Сдаюсь, ничего не могу.

Пляж совершенно пуст, не считая тебя самого, чаек и голубей
первые ищут в песке вторые у кромки. Дней
через десять похолодает. Пока
можно ходить без пальто. С каждым часом небо все голубей.
Ветерок подует, и стягивает рука
лацканы пиджака.

В парке торговля свернута. Вертится лишь карусель одна
с единственным малышом. Вот и мама. Она
в зеленом плаще, на плече ремешок
черной лаковой сумочки, знавшей лучшие времена.
Все для ребенка. Карусель, лучший кусок,
апельсиновый сок.

Мама одна. По Аллее Славы ветер метет листву по прямой
от обелиска к больнице. Нужно справляться самой.
Остановить вращение, пока не продрог
ребенок, не оберешься хлопот, как прошлой осенью и зимой.
Скорей домой, по осенней Одессе, которую Бог
берег, да не уберег.

***

Полная гавань парусников. Полные трюмы
морской и заморской еды. В бочках живые
устрицы. Апельсины навалены грудой.

Желудки полны надежды. Вялые лица угрюмы.
Души изранены. Раны по преимуществу ножевые.
Рестораторы похваляются белоснежной посудой.

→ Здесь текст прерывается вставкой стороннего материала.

-- ==== Sys2Proof/Laws/State.lean ====
section
/-! SUPPORT. What each update of State leaves alone, field by field. -/

namespace Sys2Proof.Machine

@[simp] theorem State.respond_left (s : State) (p : Port) (ws : List Word) : (s.respond p ws).left = s.left := by cases p <;> rfl
@[simp] theorem State.respond_right (s : State) (p : Port) (ws : List Word) : (s.respond p ws).right = s.right := by cases p <;> rfl
@[simp] theorem State.respond_settings (s : State) (p : Port) (ws : List Word) : (s.respond p ws).settings = s.settings := by cases p <;> rfl
@[simp] theorem State.respond_fs (s : State) (p : Port) (ws : List Word) : (s.respond p ws).fs = s.fs := by cases p <;> rfl
@[simp] theorem State.respond_maxblk (s : State) (p : Port) (ws : List Word) : (s.respond p ws).maxblk = s.maxblk := by cases p <;> rfl
@[simp] theorem State.respond_lifecycle (s : State) (p : Port) (ws : List Word) : (s.respond p ws).lifecycle = s.lifecycle := by cases p <;> rfl
@[simp] theorem State.respond_lastupd (s : State) (p : Port) (ws : List Word) : (s.respond p ws).lastupd = s.lastupd := by cases p <;> rfl
@[simp] theorem State.respond_ctlIn (s : State) (p : Port) (ws : List Word) : (s.respond p ws).ctlIn = s.ctlIn := by cases p <;> rfl
@[simp] theorem State.respond_strIn (s : State) (p : Port) (ws : List Word) : (s.respond p ws).strIn = s.strIn := by cases p <;> rfl
@[simp] theorem State.respond_turns (s : State) (p : Port) (ws : List Word) : (s.respond p ws).turns = s.turns := by cases p <;> rfl
@[simp] theorem State.respond_fresh (s : State) (p : Port) (ws : List Word) : (s.respond p ws).fresh = s.fresh := by cases p <;> rfl

@[simp] theorem State.setInput_left (s : State) (p : Port) (ws : List Word) : (s.setInput p ws).left = s.left := by cases p <;> rfl
@[simp] theorem State.setInput_right (s : State) (p : Port) (ws : List Word) : (s.setInput p ws).right = s.right := by cases p <;> rfl
@[simp] theorem State.setInput_settings (s : State) (p : Port) (ws : List Word) : (s.setInput p ws).settings = s.settings := by cases p <;> rfl
@[simp] theorem State.setInput_fs (s : State) (p : Port) (ws : List Word) : (s.setInput p ws).fs = s.fs := by cases p <;> rfl
@[simp] theorem State.setInput_maxblk (s : State) (p : Port) (ws : List Word) : (s.setInput p ws).maxblk = s.maxblk := by cases p <;> rfl
@[simp] theorem State.setInput_lifecycle (s : State) (p : Port) (ws : List Word) : (s.setInput p ws).lifecycle = s.lifecycle := by cases p <;> rfl
@[simp] theorem State.setInput_lastupd (s : State) (p : Port) (ws : List Word) : (s.setInput p ws).lastupd = s.lastupd := by cases p <;> rfl
@[simp] theorem State.setInput_ctlOut (s : State) (p : Port) (ws : List Word) : (s.setInput p ws).ctlOut = s.ctlOut := by cases p <;> rfl
@[simp] theorem State.setInput_strOut (s : State) (p : Port) (ws : List Word) : (s.setInput p ws).strOut = s.strOut := by cases p <;> rfl
@[simp] theorem State.setInput_turns (s : State) (p : Port) (ws : List Word) : (s.setInput p ws).turns = s.turns := by cases p <;> rfl
@[simp] theorem State.setInput_fresh (s : State) (p : Port) (ws : List Word) : (s.setInput p ws).fresh = s.fresh := by cases p <;> rfl

@[simp] theorem State.send_left (s : State) (p : Port) (ws : List Word) : (s.send p ws).left = s.left := by cases p <;> rfl
@[simp] theorem State.send_right (s : State) (p : Port) (ws : List Word) : (s.send p ws).right = s.right := by cases p <;> rfl
@[simp] theorem State.send_settings (s : State) (p : Port) (ws : List Word) : (s.send p ws).settings = s.settings := by cases p <;> rfl
@[simp] theorem State.send_fs (s : State) (p : Port) (ws : List Word) : (s.send p ws).fs = s.fs := by cases p <;> rfl
@[simp] theorem State.send_maxblk (s : State) (p : Port) (ws : List Word) : (s.send p ws).maxblk = s.maxblk := by cases p <;> rfl
@[simp] theorem State.send_lifecycle (s : State) (p : Port) (ws : List Word) : (s.send p ws).lifecycle = s.lifecycle := by cases p <;> rfl
@[simp] theorem State.send_lastupd (s : State) (p : Port) (ws : List Word) : (s.send p ws).lastupd = s.lastupd := by cases p <;> rfl
@[simp] theorem State.send_ctlOut (s : State) (p : Port) (ws : List Word) : (s.send p ws).ctlOut = s.ctlOut := by cases p <;> rfl
@[simp] theorem State.send_strOut (s : State) (p : Port) (ws : List Word) : (s.send p ws).strOut = s.strOut := by cases p <;> rfl
@[simp] theorem State.send_turns (s : State) (p : Port) (ws : List Word) : (s.send p ws).turns = s.turns := by cases p <;> rfl
@[simp] theorem State.send_fresh (s : State) (p : Port) (ws : List Word) : (s.send p ws).fresh = s.fresh := by cases p <;> rfl

@[simp] theorem State.install_settings (s : State) (secs : List Coefs) : (s.install secs).settings = s.settings := rfl
@[simp] theorem State.install_fs (s : State) (secs : List Coefs) : (s.install secs).fs = s.fs := rfl
@[simp] theorem State.install_maxblk (s : State) (secs : List Coefs) : (s.install secs).maxblk = s.maxblk := rfl
@[simp] theorem State.install_lifecycle (s : State) (secs : List Coefs) : (s.install secs).lifecycle = s.lifecycle := rfl
@[simp] theorem State.install_lastupd (s : State) (secs : List Coefs) : (s.install secs).lastupd = s.lastupd := rfl
@[simp] theorem State.install_ctlIn (s : State) (secs : List Coefs) : (s.install secs).ctlIn = s.ctlIn := rfl
@[simp] theorem State.install_strIn (s : State) (secs : List Coefs) : (s.install secs).strIn = s.strIn := rfl
@[simp] theorem State.install_ctlOut (s : State) (secs : List Coefs) : (s.install secs).ctlOut = s.ctlOut := rfl
@[simp] theorem State.install_strOut (s : State) (secs : List Coefs) : (s.install secs).strOut = s.strOut := rfl
@[simp] theorem State.install_turns (s : State) (secs : List Coefs) : (s.install secs).turns = s.turns := rfl
@[simp] theorem State.install_fresh (s : State) (secs : List Coefs) : (s.install secs).fresh = s.fresh := rfl

@[simp] theorem State.clearDelay_settings (s : State) : (s.clearDelay).settings = s.settings := rfl
@[simp] theorem State.clearDelay_fs (s : State) : (s.clearDelay).fs = s.fs := rfl
@[simp] theorem State.clearDelay_maxblk (s : State) : (s.clearDelay).maxblk = s.maxblk := rfl
@[simp] theorem State.clearDelay_lifecycle (s : State) : (s.clearDelay).lifecycle = s.lifecycle := rfl
@[simp] theorem State.clearDelay_lastupd (s : State) : (s.clearDelay).lastupd = s.lastupd := rfl
@[simp] theorem State.clearDelay_ctlIn (s : State) : (s.clearDelay).ctlIn = s.ctlIn := rfl
@[simp] theorem State.clearDelay_strIn (s : State) : (s.clearDelay).strIn = s.strIn := rfl
@[simp] theorem State.clearDelay_ctlOut (s : State) : (s.clearDelay).ctlOut = s.ctlOut := rfl
@[simp] theorem State.clearDelay_strOut (s : State) : (s.clearDelay).strOut = s.strOut := rfl
@[simp] theorem State.clearDelay_turns (s : State) : (s.clearDelay).turns = s.turns := rfl
@[simp] theorem State.clearDelay_fresh (s : State) : (s.clearDelay).fresh = s.fresh := rfl

@[simp] theorem State.consume_left (s : State) (p : Port) (ws : List Word) : (s.consume p ws).left = s.left := by cases p <;> rfl
@[simp] theorem State.consume_right (s : State) (p : Port) (ws : List Word) : (s.consume p ws).right = s.right := by cases p <;> rfl
@[simp] theorem State.consume_settings (s : State) (p : Port) (ws : List Word) : (s.consume p ws).settings = s.settings := by cases p <;> rfl
@[simp] theorem State.consume_fs (s : State) (p : Port) (ws : List Word) : (s.consume p ws).fs = s.fs := by cases p <;> rfl
@[simp] theorem State.consume_maxblk (s : State) (p : Port) (ws : List Word) : (s.consume p ws).maxblk = s.maxblk := by cases p <;> rfl
@[simp] theorem State.consume_lifecycle (s : State) (p : Port) (ws : List Word) : (s.consume p ws).lifecycle = s.lifecycle := by cases p <;> rfl
@[simp] theorem State.consume_lastupd (s : State) (p : Port) (ws : List Word) : (s.consume p ws).lastupd = s.lastupd := by cases p <;> rfl
@[simp] theorem State.consume_ctlOut (s : State) (p : Port) (ws : List Word) : (s.consume p ws).ctlOut = s.ctlOut := by cases p <;> rfl
@[simp] theorem State.consume_strOut (s : State) (p : Port) (ws : List Word) : (s.consume p ws).strOut = s.strOut := by cases p <;> rfl
@[simp] theorem State.consume_fresh (s : State) (p : Port) (ws : List Word) : (s.consume p ws).fresh = s.fresh := by cases p <;> rfl

@[simp] theorem State.spendTurn_left (s : State) : (s.spendTurn).left = s.left := by unfold State.spendTurn; split <;> rfl
@[simp] theorem State.spendTurn_right (s : State) : (s.spendTurn).right = s.right := by unfold State.spendTurn; split <;> rfl
@[simp] theorem State.spendTurn_settings (s : State) : (s.spendTurn).settings = s.settings := by unfold State.spendTurn; split <;> rfl
@[simp] theorem State.spendTurn_fs (s : State) : (s.spendTurn).fs = s.fs := by unfold State.spendTurn; split <;> rfl
@[simp] theorem State.spendTurn_maxblk (s : State) : (s.spendTurn).maxblk = s.maxblk := by unfold State.spendTurn; split <;> rfl
@[simp] theorem State.spendTurn_lifecycle (s : State) : (s.spendTurn).lifecycle = s.lifecycle := by unfold State.spendTurn; split <;> rfl
@[simp] theorem State.spendTurn_lastupd (s : State) : (s.spendTurn).lastupd = s.lastupd := by unfold State.spendTurn; split <;> rfl
@[simp] theorem State.spendTurn_ctlIn (s : State) : (s.spendTurn).ctlIn = s.ctlIn := by unfold State.spendTurn; split <;> rfl
@[simp] theorem State.spendTurn_strIn (s : State) : (s.spendTurn).strIn = s.strIn := by unfold State.spendTurn; split <;> rfl
@[simp] theorem State.spendTurn_ctlOut (s : State) : (s.spendTurn).ctlOut = s.ctlOut := by unfold State.spendTurn; split <;> rfl
@[simp] theorem State.spendTurn_strOut (s : State) : (s.spendTurn).strOut = s.strOut := by unfold State.spendTurn; split <;> rfl
@[simp] theorem State.spendTurn_turns (s : State) : (s.spendTurn).turns = s.turns := by unfold State.spendTurn; split <;> rfl

@[simp] theorem State.respond_output (s : State) (p : Port) (ws : List Word) : (s.respond p ws).output p = s.output p ++ ws := by
  cases p <;> rfl
theorem State.respond_output_other (s : State) {p q : Port} (h : q ≠ p) (ws : List Word) :
    (s.respond p ws).output q = s.output q := by cases p <;> cases q <;> first | rfl | exact absurd rfl h
@[simp] theorem State.respond_input (s : State) (p q : Port) (ws : List Word) : (s.respond p ws).input q = s.input q := by
  cases p <;> cases q <;> rfl
@[simp] theorem State.setInput_input (s : State) (p : Port) (ws : List Word) : (s.setInput p ws).input p = ws := by
  cases p <;> rfl
theorem State.setInput_input_other (s : State) {p q : Port} (h : q ≠ p) (ws : List Word) :
    (s.setInput p ws).input q = s.input q := by cases p <;> cases q <;> first | rfl | exact absurd rfl h
@[simp] theorem State.setInput_output (s : State) (p q : Port) (ws : List Word) : (s.setInput p ws).output q = s.output q := by
  cases p <;> cases q <;> rfl
@[simp] theorem State.setInput_setInput (s : State) (p : Port) (v w : List Word) :
    (s.setInput p v).setInput p w = s.setInput p w := by cases p <;> rfl
@[simp] theorem State.setInput_self (s : State) (p : Port) : s.setInput p (s.input p) = s := by cases p <;> rfl
@[simp] theorem State.install_left (s : State) (secs : List Coefs) : (s.install secs).left = s.left.install secs := rfl
@[simp] theorem State.install_right (s : State) (secs : List Coefs) : (s.install secs).right = s.right.install secs := rfl
@[simp] theorem State.clearDelay_left (s : State) : s.clearDelay.left = s.left.clear := rfl
@[simp] theorem State.clearDelay_right (s : State) : s.clearDelay.right = s.right.clear := rfl
@[simp] theorem State.consume_turns (s : State) (p : Port) (ws : List Word) : (s.consume p ws).turns = s.turns.tail := by
  cases p <;> rfl
@[simp] theorem State.consume_input (s : State) (p : Port) (ws : List Word) : (s.consume p ws).input p = ws := by
  cases p <;> rfl
theorem State.consume_input_other (s : State) {p q : Port} (h : q ≠ p) (ws : List Word) :
    (s.consume p ws).input q = s.input q := by cases p <;> cases q <;> first | rfl | exact absurd rfl h
theorem State.spendTurn_of_turns (s : State) {p : Port} {ts : List Port} (h : s.turns = p :: ts) : s.spendTurn = s := by
  unfold State.spendTurn; rw [h]

end Sys2Proof.Machine
end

Город славится контрабандой и свободной торговлей.
Толпа - пестротой и жестами. Небо - красивым закатом.
Дворцы - колоннами, храм - золоченой кровлей.
Слепой - бамбуковой тростью. Глухой - слуховым аппаратом.

Медный рожок, приставляемый к слуховому проходу.
Звук, сужаясь движется по спирали.
Разноликие существа населяют морскую воду.
А была бы пресная - в ней бы бабы белье стирали.

А была бы чистая, ее бы по городу развозили,
заезжали бы во дворы, заливали воду в цистерны.
Но вода морская и грязная. Пьют заморскую или
местное пиво с легким вкусом инферны.

* * *
Я еще не знал, кто такой Иуда,
но видел Иудино дерево. Расспрашивать я не стал,
а потому не знал, кто такой Иуда, покуда
не прочел Евангелие и не посмотрел Джизус Крайст Суперстар.

А Иудино дерево росло на улице Карла Маркса.
Я знал, что Маркс — этот толстый с окладистой бородой.
Тот мир — распался и рухнул, а вот я — гляди, не сломался,
иду по этой же улице, скукожившийся, седой.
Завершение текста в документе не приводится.